TASK TO CARRY OUT -
Select all lines holding the word "records" from the entries that follow.

MATERIAL PROVIDED -
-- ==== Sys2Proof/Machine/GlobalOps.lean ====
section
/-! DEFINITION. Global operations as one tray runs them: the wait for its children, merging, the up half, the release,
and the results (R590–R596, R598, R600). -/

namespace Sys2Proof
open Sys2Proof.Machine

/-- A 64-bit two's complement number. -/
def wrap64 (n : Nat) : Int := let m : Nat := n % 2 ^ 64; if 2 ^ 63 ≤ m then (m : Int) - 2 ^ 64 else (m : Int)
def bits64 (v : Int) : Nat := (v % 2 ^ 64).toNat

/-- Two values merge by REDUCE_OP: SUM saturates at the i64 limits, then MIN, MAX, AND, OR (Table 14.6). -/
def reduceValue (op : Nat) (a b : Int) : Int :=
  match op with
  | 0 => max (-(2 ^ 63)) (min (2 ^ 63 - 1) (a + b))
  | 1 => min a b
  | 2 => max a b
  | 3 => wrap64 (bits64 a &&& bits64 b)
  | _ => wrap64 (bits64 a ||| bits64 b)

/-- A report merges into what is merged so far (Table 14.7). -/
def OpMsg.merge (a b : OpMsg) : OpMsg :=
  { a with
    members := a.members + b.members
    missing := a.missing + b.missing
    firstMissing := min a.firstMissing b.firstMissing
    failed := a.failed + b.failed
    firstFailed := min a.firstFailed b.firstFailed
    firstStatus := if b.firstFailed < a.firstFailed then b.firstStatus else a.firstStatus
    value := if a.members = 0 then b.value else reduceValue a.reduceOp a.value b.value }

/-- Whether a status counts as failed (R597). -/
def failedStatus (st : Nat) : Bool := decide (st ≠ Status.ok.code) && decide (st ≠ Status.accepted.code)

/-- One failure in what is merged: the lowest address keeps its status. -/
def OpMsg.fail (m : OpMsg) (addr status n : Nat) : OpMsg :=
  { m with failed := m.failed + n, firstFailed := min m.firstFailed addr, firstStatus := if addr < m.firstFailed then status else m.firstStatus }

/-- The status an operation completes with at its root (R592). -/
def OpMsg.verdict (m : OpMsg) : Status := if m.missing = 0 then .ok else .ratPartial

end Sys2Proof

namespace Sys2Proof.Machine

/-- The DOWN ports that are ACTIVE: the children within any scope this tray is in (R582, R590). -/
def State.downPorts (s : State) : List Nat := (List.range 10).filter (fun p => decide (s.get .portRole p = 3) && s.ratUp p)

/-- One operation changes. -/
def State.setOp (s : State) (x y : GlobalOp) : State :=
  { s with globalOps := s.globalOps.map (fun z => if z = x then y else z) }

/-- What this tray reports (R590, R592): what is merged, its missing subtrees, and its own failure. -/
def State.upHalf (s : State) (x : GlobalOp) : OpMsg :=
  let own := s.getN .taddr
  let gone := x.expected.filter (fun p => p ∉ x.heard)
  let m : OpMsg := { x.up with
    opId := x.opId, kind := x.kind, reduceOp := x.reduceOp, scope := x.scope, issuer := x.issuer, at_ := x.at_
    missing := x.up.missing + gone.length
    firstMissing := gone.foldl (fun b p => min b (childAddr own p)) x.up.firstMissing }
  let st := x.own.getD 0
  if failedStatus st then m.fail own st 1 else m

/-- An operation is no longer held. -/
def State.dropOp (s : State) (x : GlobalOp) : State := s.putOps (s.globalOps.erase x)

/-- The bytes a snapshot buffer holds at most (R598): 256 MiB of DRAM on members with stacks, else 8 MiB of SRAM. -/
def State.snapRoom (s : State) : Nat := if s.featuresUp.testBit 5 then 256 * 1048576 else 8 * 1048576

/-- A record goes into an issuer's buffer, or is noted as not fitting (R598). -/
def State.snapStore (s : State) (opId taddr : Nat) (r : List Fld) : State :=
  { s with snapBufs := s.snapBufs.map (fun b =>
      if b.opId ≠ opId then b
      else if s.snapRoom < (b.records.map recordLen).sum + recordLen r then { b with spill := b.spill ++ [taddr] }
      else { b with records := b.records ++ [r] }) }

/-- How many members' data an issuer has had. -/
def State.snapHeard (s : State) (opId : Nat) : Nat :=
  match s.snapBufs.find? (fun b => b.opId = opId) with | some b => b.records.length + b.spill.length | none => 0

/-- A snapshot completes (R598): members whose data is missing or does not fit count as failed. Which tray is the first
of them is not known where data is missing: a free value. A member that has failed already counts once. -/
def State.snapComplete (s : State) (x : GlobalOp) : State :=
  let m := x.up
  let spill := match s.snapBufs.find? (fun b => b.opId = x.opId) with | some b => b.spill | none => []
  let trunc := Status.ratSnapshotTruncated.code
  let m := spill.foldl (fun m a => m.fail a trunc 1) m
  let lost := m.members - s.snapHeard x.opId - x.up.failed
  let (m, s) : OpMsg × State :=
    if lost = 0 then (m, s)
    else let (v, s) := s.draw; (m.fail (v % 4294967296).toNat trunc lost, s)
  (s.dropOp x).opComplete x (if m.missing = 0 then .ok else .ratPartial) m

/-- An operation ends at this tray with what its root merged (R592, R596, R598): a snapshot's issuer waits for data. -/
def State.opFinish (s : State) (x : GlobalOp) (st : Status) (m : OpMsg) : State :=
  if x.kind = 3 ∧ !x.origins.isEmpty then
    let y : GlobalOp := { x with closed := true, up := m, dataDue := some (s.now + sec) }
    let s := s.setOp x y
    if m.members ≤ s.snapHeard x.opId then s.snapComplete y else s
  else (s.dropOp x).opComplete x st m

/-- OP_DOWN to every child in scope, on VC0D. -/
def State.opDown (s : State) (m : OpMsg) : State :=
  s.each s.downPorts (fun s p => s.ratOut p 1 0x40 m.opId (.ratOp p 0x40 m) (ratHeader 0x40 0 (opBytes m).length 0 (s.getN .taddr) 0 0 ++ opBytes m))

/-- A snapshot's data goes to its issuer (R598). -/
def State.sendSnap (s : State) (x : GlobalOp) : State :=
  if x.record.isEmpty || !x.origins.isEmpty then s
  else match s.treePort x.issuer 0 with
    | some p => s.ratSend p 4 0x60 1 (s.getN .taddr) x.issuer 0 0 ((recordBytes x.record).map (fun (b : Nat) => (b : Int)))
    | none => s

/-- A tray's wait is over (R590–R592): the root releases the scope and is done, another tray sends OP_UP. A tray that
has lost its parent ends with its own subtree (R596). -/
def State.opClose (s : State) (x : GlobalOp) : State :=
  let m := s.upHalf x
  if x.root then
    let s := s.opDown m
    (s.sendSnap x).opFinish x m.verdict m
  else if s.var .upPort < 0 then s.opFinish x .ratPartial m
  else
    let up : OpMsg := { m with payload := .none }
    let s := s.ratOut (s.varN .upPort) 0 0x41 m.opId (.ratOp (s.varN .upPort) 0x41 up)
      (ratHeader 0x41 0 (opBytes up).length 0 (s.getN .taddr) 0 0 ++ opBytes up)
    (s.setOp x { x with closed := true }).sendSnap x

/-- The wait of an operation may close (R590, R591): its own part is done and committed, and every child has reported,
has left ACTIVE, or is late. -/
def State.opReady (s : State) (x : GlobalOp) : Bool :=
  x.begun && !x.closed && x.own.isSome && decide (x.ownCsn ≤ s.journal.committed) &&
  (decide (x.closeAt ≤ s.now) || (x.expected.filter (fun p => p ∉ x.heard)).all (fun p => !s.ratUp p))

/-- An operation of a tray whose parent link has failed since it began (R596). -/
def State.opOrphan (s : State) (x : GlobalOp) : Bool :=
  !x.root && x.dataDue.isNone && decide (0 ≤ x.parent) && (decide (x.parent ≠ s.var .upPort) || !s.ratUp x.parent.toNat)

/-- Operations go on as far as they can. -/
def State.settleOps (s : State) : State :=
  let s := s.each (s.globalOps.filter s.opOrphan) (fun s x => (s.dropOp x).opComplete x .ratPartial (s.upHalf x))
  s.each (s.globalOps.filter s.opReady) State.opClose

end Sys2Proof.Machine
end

* * *

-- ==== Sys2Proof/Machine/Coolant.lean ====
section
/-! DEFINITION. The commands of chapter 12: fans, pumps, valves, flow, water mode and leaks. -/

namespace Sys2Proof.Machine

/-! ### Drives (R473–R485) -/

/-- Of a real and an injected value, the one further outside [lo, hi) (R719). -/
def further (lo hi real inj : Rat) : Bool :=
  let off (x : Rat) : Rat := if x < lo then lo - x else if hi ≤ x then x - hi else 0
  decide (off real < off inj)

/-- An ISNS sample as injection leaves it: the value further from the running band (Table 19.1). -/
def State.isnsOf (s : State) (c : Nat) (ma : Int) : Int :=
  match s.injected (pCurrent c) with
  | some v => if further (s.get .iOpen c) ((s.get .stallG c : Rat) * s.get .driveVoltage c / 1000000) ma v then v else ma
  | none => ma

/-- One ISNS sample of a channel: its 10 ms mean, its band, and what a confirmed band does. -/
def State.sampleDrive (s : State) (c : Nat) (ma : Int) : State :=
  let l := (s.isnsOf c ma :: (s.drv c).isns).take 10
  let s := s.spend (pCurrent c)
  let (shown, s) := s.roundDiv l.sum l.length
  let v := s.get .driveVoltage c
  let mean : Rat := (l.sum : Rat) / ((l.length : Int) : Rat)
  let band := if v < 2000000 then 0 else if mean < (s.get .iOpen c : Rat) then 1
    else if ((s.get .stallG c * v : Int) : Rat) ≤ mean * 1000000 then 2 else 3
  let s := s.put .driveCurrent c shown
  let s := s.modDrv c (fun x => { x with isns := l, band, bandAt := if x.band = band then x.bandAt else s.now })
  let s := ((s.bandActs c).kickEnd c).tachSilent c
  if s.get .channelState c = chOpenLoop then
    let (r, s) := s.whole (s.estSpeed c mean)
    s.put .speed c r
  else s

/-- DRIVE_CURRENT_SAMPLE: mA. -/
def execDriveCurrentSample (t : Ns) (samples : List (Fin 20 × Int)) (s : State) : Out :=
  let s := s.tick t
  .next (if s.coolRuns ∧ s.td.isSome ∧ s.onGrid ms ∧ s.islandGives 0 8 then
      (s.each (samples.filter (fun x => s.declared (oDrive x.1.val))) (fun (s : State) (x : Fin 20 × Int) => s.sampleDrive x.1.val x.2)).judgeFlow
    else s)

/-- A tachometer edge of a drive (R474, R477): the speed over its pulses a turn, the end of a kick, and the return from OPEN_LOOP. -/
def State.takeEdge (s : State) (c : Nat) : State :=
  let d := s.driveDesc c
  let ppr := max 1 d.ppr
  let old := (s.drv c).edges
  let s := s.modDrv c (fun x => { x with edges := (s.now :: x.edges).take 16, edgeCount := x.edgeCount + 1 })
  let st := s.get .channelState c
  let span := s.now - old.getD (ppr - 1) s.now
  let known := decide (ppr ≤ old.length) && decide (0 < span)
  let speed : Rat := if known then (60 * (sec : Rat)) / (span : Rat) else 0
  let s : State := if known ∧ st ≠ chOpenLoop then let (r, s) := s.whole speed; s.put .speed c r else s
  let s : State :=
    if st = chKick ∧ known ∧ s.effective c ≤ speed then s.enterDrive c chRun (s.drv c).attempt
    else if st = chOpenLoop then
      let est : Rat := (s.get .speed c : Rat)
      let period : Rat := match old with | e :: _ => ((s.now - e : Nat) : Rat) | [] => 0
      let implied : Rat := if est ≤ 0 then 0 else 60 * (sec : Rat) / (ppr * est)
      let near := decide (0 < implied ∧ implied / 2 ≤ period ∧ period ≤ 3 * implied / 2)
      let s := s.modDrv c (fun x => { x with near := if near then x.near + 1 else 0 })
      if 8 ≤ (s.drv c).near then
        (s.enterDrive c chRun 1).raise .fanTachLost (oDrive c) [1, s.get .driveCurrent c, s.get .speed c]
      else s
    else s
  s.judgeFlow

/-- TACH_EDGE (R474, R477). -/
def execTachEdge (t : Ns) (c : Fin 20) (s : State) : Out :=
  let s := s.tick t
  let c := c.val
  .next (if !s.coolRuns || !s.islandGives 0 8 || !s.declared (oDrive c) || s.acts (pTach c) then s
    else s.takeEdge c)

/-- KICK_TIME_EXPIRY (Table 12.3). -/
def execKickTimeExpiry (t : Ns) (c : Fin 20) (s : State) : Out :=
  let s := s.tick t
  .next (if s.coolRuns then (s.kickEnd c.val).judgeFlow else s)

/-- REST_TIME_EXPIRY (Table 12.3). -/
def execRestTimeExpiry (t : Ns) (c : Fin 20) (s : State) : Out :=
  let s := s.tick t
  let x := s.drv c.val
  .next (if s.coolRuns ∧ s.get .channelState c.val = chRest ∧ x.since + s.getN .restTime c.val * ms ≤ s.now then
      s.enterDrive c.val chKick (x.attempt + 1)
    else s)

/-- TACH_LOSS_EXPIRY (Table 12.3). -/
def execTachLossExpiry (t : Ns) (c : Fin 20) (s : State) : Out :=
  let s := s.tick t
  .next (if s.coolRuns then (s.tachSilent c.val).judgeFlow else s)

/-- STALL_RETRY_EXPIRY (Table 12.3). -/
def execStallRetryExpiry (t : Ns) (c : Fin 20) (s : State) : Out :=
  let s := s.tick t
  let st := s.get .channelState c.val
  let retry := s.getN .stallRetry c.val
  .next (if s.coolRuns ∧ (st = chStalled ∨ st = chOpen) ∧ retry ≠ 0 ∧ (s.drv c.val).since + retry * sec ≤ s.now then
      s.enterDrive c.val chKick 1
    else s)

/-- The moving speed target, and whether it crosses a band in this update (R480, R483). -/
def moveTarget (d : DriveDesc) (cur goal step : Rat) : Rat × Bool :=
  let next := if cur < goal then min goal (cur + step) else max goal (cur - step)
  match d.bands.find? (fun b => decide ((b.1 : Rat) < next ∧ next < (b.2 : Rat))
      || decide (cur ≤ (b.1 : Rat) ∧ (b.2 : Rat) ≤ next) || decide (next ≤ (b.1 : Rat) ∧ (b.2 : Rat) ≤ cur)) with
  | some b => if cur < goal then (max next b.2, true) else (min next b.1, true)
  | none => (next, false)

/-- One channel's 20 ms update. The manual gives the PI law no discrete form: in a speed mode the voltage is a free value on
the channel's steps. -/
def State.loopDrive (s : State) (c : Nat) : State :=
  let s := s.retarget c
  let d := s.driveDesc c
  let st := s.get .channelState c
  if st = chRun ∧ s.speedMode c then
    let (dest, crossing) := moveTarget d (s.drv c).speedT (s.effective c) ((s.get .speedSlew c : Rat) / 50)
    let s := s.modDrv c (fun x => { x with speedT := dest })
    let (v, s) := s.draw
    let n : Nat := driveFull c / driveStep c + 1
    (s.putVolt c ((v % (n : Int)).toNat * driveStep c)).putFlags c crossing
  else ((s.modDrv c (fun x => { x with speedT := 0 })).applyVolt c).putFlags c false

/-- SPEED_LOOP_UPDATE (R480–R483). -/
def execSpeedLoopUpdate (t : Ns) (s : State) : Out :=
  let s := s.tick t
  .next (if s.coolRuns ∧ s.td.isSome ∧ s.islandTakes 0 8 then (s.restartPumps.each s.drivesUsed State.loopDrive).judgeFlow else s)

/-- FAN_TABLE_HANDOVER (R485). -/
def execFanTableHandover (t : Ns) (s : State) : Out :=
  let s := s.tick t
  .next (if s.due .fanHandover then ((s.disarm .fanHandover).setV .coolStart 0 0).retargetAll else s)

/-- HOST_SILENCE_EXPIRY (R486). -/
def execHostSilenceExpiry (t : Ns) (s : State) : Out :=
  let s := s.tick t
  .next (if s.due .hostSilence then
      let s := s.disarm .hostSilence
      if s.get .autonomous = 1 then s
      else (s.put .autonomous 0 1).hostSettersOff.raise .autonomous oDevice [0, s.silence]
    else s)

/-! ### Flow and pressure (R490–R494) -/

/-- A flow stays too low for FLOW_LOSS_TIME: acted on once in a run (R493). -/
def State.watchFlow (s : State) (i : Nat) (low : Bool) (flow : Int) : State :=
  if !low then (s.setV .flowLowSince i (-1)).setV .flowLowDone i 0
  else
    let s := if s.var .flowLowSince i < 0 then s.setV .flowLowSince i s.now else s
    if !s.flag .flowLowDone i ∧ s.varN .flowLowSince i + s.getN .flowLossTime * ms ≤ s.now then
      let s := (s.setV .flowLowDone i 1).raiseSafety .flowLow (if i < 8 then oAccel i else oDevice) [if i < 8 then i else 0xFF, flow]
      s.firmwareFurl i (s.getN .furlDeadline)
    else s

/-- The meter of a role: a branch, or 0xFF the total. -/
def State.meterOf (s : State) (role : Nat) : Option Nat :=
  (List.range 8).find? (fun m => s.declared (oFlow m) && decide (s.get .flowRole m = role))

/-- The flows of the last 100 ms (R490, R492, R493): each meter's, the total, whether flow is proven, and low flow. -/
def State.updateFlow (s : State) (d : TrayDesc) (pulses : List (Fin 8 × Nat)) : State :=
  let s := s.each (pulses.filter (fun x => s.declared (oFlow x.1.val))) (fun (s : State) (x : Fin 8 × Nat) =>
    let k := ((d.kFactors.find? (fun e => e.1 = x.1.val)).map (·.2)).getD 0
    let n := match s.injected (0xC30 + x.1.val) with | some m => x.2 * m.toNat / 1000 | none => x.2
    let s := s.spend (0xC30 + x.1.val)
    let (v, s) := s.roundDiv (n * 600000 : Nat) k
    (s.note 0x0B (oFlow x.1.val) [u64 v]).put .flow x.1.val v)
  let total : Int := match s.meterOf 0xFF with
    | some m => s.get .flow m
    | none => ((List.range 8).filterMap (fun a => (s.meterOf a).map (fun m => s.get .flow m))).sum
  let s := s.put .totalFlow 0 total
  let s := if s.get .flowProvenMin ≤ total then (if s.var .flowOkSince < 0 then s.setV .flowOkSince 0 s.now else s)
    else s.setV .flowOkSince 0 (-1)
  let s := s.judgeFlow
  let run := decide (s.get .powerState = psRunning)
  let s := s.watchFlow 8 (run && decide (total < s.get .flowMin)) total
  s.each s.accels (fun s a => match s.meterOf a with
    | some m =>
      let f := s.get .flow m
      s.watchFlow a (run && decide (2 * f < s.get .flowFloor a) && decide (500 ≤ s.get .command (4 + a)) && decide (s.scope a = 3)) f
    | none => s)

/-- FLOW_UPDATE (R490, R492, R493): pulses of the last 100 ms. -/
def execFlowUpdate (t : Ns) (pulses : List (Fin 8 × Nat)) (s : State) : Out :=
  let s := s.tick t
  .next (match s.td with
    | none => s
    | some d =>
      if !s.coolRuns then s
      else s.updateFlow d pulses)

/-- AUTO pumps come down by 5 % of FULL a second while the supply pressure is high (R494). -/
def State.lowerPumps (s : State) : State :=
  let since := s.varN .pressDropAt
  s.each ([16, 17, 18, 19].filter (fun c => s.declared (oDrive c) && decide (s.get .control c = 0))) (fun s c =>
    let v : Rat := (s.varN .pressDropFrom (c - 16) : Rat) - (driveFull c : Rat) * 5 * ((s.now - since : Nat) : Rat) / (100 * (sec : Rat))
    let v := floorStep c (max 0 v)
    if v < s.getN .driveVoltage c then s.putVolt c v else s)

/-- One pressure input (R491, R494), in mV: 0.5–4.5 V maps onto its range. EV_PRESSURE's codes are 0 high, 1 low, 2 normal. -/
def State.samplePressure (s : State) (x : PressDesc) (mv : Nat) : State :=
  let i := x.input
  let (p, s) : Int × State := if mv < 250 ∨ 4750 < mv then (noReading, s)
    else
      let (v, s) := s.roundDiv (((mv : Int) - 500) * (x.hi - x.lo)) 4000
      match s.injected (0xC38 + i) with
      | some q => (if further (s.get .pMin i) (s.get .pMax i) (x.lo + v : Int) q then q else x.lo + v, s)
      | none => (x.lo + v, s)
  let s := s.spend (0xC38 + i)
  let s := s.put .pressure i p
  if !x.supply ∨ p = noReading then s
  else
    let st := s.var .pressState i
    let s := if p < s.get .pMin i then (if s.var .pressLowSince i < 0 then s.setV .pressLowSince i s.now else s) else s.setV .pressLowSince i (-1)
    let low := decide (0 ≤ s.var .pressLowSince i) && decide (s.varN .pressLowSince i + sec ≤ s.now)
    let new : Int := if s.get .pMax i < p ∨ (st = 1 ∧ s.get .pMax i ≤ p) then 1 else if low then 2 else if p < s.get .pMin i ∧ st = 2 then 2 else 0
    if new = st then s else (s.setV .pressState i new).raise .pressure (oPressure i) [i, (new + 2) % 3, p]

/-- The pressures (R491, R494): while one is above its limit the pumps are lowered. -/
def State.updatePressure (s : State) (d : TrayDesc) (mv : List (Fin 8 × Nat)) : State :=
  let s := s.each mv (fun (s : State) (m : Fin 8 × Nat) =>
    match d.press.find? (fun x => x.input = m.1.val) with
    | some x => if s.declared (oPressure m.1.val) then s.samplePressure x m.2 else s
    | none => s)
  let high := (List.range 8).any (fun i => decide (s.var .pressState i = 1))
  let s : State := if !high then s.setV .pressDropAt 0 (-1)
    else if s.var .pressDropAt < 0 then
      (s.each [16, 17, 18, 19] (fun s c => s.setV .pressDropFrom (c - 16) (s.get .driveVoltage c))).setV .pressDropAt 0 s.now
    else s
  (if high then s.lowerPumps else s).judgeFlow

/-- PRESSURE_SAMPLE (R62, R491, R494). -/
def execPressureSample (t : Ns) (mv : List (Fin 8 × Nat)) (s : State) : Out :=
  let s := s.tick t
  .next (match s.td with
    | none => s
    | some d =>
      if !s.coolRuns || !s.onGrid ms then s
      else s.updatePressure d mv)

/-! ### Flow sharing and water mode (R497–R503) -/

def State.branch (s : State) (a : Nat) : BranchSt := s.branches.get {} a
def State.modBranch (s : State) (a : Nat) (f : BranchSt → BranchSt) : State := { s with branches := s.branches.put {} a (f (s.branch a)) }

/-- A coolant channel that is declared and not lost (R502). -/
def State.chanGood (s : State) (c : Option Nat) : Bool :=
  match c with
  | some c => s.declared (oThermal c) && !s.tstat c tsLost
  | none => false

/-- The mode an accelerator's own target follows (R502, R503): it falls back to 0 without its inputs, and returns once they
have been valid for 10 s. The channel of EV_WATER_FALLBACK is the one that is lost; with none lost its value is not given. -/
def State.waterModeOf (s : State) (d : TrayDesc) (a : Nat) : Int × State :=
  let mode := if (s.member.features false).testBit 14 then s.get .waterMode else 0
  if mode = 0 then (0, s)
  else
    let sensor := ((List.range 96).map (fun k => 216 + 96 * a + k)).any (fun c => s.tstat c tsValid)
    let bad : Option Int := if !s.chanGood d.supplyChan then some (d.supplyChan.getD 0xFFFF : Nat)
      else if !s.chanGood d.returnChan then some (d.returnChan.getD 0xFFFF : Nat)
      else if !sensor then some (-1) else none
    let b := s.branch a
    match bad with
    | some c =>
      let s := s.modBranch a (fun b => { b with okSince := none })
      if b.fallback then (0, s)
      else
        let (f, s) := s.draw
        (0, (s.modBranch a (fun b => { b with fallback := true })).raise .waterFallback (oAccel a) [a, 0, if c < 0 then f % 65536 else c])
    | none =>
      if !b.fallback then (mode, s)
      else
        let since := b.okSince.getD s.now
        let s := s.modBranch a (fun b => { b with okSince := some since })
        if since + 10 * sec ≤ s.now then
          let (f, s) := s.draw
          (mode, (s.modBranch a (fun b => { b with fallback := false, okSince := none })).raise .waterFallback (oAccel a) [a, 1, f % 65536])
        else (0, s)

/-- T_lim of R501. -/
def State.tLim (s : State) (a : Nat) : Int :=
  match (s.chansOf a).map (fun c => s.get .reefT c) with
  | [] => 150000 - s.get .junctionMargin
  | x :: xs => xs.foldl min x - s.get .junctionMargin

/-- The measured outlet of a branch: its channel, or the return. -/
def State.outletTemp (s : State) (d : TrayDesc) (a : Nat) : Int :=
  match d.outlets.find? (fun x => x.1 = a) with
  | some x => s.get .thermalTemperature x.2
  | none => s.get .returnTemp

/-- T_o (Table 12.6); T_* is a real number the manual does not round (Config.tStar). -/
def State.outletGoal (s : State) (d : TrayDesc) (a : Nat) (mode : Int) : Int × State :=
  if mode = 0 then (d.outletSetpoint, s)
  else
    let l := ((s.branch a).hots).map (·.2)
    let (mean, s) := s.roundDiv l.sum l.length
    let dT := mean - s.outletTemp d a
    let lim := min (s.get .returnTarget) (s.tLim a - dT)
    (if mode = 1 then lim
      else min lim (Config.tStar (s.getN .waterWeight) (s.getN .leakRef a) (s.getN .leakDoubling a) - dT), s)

---

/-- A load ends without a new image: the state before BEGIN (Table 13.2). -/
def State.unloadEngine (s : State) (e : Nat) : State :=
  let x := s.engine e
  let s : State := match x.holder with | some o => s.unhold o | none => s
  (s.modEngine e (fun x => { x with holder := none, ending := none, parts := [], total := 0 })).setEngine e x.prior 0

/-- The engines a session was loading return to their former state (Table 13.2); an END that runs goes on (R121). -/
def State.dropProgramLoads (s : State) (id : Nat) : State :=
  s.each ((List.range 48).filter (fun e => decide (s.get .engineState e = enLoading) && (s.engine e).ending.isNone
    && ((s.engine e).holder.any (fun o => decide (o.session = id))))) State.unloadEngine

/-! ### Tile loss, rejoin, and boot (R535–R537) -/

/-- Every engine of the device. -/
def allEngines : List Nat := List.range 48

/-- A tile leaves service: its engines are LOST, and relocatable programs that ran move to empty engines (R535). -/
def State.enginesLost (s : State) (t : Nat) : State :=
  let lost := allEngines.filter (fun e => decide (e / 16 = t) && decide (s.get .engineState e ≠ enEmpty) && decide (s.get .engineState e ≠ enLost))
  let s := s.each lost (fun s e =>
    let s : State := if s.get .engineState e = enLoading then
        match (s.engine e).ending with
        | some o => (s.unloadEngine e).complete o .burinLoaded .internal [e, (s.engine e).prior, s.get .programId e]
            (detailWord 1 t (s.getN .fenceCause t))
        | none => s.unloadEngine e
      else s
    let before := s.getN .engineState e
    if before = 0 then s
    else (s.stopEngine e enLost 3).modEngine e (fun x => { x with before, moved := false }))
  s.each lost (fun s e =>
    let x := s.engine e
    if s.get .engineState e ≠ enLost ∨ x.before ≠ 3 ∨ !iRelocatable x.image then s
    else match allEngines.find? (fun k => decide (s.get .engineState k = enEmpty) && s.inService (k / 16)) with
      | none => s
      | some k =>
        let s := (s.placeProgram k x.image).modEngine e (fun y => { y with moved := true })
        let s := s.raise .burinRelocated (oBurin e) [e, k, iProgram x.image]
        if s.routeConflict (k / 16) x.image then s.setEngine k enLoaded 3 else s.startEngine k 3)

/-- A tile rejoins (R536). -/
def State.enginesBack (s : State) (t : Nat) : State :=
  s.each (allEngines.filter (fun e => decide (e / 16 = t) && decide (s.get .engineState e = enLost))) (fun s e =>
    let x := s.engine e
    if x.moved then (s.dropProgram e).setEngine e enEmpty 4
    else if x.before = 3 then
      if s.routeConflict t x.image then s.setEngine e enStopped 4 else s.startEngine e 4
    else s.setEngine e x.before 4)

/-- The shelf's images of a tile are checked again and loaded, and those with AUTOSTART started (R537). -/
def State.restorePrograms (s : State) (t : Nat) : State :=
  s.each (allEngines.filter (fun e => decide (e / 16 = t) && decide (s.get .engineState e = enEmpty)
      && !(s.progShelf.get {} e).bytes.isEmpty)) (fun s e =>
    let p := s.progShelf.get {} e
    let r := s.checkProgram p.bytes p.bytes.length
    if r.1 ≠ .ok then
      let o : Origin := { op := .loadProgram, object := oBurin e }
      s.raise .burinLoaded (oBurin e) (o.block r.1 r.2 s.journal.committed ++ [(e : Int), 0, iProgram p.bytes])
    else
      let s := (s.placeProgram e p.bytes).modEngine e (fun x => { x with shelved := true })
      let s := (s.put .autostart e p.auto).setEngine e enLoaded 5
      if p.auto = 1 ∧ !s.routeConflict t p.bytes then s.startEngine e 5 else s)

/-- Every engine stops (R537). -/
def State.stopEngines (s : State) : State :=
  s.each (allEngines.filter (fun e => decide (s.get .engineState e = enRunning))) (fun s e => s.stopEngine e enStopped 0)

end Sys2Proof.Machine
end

RESULT BELOW -
      else if s.snapRoom < (b.records.map recordLen).sum + recordLen r then { b with spill := b.spill ++ [taddr] }
      else { b with records := b.records ++ [r] }) }
  match s.snapBufs.find? (fun b => b.opId = opId) with | some b => b.records.length + b.spill.length | none => 0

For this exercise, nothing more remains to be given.